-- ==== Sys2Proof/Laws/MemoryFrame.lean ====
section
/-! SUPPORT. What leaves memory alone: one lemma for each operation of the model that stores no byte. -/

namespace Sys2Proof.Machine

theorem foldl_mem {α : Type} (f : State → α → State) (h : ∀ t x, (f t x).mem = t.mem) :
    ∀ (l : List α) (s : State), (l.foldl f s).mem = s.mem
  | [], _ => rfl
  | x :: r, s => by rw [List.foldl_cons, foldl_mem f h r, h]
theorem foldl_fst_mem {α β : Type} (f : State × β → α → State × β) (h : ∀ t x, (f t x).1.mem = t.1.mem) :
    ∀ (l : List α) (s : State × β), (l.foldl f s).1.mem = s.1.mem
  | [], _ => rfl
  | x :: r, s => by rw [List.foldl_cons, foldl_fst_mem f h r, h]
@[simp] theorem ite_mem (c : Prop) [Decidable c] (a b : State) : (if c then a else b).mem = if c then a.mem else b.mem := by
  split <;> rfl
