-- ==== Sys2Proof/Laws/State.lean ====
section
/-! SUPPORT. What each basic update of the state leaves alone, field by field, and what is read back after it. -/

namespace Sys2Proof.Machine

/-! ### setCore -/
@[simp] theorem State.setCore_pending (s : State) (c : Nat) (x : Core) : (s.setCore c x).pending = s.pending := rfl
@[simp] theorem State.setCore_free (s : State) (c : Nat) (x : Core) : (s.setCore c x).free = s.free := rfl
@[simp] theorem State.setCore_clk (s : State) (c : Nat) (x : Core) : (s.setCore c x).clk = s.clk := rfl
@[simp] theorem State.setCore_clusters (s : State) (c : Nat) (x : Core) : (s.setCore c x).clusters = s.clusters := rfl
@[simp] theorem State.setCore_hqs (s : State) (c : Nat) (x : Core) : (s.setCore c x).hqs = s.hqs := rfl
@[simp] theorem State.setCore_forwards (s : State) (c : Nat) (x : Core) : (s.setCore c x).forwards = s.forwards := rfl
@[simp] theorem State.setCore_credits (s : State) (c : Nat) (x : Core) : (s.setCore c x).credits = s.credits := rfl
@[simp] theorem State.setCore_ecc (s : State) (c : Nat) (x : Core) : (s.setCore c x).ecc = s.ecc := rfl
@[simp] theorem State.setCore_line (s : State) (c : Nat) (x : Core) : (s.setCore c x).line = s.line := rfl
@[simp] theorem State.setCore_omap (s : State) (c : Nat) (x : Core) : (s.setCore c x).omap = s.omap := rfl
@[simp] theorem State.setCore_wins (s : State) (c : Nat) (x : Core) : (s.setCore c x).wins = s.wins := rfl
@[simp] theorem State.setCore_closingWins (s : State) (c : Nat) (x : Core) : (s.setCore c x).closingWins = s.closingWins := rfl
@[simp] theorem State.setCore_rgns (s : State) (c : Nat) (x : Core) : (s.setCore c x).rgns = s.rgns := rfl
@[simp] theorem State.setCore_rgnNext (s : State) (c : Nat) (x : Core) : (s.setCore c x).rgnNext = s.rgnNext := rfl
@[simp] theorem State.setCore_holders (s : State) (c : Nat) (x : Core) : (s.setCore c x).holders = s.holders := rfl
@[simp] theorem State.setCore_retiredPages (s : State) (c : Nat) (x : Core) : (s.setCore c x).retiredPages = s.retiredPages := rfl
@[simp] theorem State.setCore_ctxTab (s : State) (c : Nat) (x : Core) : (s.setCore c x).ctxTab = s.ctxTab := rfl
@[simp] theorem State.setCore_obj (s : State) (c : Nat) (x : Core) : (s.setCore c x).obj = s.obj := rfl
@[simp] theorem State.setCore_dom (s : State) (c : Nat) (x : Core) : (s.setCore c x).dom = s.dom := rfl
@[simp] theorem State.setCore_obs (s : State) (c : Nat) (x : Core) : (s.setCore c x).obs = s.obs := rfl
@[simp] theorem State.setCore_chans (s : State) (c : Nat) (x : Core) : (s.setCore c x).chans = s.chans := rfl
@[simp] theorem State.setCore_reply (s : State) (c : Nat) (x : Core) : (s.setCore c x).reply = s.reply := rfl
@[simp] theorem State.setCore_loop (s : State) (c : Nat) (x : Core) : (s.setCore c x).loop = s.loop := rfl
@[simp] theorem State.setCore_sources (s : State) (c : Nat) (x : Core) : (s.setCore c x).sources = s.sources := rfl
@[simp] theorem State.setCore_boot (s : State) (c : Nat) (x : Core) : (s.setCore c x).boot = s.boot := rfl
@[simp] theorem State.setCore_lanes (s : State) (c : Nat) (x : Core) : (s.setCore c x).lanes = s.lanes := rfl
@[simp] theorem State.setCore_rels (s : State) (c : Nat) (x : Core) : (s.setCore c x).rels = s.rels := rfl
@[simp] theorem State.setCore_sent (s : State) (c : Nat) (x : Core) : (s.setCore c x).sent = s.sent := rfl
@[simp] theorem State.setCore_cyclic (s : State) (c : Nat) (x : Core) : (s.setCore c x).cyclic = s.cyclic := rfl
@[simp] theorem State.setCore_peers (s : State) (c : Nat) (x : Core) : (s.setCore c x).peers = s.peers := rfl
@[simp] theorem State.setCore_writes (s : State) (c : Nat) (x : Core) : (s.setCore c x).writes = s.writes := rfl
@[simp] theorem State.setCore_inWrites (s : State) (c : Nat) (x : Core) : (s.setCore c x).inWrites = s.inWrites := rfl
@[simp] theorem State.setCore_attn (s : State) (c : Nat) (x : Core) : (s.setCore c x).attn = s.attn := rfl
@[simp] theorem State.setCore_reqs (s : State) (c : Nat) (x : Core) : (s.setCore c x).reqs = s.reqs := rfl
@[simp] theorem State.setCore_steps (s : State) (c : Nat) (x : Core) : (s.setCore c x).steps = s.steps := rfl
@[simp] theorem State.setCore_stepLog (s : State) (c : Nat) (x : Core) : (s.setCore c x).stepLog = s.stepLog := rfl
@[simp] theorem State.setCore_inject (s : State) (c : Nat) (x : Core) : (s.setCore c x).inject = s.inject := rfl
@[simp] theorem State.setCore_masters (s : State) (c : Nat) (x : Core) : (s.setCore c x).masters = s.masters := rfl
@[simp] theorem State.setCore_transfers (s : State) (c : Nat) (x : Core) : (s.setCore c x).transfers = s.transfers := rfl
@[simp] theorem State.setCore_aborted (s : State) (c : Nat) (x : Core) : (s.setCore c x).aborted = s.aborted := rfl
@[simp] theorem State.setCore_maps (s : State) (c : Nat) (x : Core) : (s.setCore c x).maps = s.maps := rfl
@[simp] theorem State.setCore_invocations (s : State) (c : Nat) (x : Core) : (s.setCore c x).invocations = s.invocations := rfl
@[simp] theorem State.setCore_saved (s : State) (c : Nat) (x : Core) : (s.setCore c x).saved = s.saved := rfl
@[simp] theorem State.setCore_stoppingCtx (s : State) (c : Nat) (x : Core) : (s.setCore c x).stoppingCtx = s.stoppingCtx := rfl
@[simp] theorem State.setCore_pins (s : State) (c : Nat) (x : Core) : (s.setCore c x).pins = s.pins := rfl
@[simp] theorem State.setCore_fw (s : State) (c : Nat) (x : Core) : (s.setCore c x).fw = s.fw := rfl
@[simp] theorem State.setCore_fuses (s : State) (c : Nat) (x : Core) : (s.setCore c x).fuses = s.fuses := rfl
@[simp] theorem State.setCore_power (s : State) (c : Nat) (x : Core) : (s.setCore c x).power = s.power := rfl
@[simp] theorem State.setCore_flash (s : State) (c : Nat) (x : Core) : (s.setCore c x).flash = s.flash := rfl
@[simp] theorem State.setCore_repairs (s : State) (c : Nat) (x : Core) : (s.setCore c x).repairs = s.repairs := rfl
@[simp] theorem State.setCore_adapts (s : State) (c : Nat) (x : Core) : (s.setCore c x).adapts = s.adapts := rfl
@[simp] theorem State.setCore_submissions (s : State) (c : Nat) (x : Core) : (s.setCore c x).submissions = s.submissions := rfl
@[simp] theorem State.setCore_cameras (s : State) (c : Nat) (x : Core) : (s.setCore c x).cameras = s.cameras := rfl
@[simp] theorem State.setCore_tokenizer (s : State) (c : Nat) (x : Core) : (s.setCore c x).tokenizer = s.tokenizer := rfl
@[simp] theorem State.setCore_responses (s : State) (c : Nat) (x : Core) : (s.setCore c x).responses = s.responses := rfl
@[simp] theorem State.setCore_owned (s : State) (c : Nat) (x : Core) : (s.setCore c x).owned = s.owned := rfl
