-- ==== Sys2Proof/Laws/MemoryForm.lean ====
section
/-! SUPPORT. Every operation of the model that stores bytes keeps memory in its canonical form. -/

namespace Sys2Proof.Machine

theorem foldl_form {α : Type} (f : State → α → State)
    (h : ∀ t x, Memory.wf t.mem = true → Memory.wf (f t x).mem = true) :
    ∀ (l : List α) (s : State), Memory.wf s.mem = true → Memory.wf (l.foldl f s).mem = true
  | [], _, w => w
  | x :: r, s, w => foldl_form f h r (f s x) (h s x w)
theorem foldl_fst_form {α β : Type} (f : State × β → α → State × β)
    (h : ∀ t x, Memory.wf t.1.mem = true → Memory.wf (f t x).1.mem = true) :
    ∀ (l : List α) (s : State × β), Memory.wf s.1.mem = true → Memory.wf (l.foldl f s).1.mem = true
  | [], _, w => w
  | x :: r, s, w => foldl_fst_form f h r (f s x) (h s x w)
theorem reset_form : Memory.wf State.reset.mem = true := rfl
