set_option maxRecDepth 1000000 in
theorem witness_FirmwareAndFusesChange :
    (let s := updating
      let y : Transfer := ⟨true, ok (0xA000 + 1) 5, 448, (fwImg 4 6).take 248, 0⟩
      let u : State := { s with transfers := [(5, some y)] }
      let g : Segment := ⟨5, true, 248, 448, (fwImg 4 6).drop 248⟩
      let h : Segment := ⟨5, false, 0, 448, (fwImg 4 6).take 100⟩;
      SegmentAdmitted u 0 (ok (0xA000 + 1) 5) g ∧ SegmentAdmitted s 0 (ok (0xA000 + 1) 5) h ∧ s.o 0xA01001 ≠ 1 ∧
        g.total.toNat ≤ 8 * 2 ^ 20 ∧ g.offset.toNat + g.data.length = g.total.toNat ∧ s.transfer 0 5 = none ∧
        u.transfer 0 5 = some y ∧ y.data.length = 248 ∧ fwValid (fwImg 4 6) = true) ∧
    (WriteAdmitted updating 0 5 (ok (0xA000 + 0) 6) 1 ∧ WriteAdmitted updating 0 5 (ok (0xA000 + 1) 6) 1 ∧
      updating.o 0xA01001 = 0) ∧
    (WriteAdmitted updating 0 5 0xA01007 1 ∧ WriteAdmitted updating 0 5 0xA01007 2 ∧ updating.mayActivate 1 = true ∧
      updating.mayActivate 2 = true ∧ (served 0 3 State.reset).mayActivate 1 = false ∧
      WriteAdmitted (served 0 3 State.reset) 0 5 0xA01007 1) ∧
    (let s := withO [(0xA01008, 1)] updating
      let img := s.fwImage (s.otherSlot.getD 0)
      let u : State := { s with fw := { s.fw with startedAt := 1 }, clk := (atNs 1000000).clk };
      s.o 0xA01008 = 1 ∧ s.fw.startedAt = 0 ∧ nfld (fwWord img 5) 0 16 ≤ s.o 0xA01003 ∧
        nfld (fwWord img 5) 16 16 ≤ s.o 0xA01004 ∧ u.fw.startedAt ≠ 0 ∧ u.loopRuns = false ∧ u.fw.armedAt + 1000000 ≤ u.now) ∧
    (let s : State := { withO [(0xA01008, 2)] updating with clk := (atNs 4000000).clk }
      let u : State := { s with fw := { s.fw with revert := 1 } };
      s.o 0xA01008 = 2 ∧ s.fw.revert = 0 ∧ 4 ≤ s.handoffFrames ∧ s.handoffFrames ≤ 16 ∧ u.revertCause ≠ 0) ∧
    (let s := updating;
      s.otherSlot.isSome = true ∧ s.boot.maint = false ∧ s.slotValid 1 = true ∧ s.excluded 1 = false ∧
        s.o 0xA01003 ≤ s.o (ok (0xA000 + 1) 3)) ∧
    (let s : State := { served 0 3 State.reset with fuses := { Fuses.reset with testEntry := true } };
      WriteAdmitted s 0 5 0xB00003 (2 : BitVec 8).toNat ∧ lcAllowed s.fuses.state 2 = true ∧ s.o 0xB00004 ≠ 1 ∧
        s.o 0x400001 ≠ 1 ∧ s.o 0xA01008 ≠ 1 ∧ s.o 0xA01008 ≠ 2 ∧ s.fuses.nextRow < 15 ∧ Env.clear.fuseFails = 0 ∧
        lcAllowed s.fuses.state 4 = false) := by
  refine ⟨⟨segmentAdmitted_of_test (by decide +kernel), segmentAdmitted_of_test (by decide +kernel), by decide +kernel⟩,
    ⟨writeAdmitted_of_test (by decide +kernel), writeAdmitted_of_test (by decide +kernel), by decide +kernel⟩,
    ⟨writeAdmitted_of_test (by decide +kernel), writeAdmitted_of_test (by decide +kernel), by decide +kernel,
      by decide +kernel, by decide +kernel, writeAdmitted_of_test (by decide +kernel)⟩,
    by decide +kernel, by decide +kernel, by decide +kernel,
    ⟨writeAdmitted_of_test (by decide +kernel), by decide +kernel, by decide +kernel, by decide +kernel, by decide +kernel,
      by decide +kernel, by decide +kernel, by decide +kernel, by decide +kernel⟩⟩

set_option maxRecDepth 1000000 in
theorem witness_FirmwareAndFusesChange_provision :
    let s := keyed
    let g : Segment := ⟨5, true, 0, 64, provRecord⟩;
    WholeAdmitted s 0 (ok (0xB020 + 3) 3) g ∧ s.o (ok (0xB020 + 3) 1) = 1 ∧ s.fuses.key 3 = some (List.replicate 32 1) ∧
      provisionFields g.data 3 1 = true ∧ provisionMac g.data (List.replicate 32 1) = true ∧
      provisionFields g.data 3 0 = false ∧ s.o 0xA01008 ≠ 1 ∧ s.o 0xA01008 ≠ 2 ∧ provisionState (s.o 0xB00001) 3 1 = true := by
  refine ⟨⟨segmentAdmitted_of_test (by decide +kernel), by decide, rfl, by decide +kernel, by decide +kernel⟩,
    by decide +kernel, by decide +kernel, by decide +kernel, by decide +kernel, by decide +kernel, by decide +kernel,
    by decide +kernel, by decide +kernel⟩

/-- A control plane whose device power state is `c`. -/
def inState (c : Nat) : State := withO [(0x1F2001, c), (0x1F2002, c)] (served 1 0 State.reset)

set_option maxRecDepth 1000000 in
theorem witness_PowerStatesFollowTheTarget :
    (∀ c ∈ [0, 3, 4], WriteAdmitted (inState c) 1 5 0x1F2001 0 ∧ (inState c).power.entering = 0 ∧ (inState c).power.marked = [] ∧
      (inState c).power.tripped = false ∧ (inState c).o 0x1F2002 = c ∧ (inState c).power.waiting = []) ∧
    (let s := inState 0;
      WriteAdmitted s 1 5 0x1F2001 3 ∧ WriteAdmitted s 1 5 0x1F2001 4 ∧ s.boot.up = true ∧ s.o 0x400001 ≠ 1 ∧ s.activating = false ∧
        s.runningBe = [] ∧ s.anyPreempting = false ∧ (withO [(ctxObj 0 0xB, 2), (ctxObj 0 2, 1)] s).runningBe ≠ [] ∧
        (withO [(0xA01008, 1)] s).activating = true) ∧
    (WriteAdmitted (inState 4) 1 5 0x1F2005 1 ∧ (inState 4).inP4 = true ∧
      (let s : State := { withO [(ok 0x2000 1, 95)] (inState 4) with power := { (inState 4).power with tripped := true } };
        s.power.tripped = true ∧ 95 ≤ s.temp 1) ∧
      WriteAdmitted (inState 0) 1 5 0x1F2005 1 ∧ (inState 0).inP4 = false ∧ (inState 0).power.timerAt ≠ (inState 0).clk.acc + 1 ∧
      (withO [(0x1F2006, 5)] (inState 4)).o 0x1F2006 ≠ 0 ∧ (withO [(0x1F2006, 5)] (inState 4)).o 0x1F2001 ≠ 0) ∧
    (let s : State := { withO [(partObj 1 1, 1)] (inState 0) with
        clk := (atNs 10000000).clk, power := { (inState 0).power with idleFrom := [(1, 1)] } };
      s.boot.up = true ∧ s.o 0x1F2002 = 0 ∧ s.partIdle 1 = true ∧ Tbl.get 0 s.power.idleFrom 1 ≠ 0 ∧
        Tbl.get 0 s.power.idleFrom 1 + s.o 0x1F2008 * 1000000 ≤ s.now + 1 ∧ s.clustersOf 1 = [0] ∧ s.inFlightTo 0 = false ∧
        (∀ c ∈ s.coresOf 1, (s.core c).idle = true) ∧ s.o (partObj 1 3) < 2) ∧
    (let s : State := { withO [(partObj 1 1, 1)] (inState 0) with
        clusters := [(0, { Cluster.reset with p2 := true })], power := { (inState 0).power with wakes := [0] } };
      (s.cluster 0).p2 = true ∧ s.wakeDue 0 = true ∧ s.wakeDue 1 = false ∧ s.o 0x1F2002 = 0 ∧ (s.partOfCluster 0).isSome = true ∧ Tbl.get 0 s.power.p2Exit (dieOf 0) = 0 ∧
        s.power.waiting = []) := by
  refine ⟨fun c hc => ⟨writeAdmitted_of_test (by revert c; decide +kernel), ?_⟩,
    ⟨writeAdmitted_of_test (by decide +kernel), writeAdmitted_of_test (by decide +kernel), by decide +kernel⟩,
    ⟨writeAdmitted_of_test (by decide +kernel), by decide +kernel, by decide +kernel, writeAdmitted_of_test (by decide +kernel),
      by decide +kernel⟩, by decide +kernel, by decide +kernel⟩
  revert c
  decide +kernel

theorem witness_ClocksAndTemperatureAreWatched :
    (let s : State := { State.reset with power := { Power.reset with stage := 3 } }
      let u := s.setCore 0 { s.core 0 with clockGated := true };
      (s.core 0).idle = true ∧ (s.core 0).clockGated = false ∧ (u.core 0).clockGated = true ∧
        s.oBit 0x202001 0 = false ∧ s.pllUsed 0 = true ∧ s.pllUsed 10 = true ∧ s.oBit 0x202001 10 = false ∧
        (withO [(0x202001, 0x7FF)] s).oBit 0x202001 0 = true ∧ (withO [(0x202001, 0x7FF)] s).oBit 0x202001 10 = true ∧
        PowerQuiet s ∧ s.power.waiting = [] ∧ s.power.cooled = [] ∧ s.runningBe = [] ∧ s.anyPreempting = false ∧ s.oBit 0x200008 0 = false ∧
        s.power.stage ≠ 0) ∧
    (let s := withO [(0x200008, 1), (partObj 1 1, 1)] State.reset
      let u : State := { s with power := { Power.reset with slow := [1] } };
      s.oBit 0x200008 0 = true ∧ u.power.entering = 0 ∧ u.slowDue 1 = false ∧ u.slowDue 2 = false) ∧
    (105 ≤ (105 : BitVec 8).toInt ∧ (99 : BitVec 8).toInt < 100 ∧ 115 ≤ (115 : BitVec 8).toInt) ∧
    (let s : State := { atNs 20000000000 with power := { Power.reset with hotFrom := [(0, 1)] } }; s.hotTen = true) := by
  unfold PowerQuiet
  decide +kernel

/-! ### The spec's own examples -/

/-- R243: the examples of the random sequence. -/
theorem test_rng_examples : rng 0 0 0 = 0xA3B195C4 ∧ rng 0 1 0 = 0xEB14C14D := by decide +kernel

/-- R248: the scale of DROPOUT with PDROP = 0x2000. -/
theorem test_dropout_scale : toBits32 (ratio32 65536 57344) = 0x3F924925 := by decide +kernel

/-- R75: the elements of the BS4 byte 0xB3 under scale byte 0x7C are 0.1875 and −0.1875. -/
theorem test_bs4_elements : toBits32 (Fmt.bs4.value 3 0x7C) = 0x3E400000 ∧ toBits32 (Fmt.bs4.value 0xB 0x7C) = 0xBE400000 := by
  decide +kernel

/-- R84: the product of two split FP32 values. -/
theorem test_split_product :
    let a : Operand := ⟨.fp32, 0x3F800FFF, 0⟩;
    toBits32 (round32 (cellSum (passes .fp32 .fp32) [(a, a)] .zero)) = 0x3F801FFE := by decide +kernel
····················
▶ **WORK REQUEST**
Please copy, word for word, every line from the first line of the records through the line containing "s.pending := rfl", with both of those lines included and nothing else.

▶ **ANSWER SPACE**
-- ==== Sys2Proof/Laws/MemoryFrame.lean ====
section
/-! SUPPORT. What leaves memory alone: one lemma for each operation of the model that stores no byte. -/

namespace Sys2Proof.Machine

theorem foldl_mem {α : Type} (f : State → α → State) (h : ∀ t x, (f t x).mem = t.mem) :
    ∀ (l : List α) (s : State), (l.foldl f s).mem = s.mem
  | [], _ => rfl
  | x :: r, s => by rw [List.foldl_cons, foldl_mem f h r, h]
theorem foldl_fst_mem {α β : Type} (f : State × β → α → State × β) (h : ∀ t x, (f t x).1.mem = t.1.mem) :
    ∀ (l : List α) (s : State × β), (l.foldl f s).1.mem = s.1.mem
  | [], _ => rfl
  | x :: r, s => by rw [List.foldl_cons, foldl_fst_mem f h r, h]
@[simp] theorem ite_mem (c : Prop) [Decidable c] (a b : State) : (if c then a else b).mem = if c then a.mem else b.mem := by
  split <;> rfl
-- ==== Sys2Proof/Laws/State.lean ====
section
/-! SUPPORT. What each basic update of the state leaves alone, field by field, and what is read back after it. -/

namespace Sys2Proof.Machine

/-! ### setCore -/
@[simp] theorem State.setCore_pending (s : State) (c : Nat) (x : Core) : (s.setCore c x).pending = s.pending := rfl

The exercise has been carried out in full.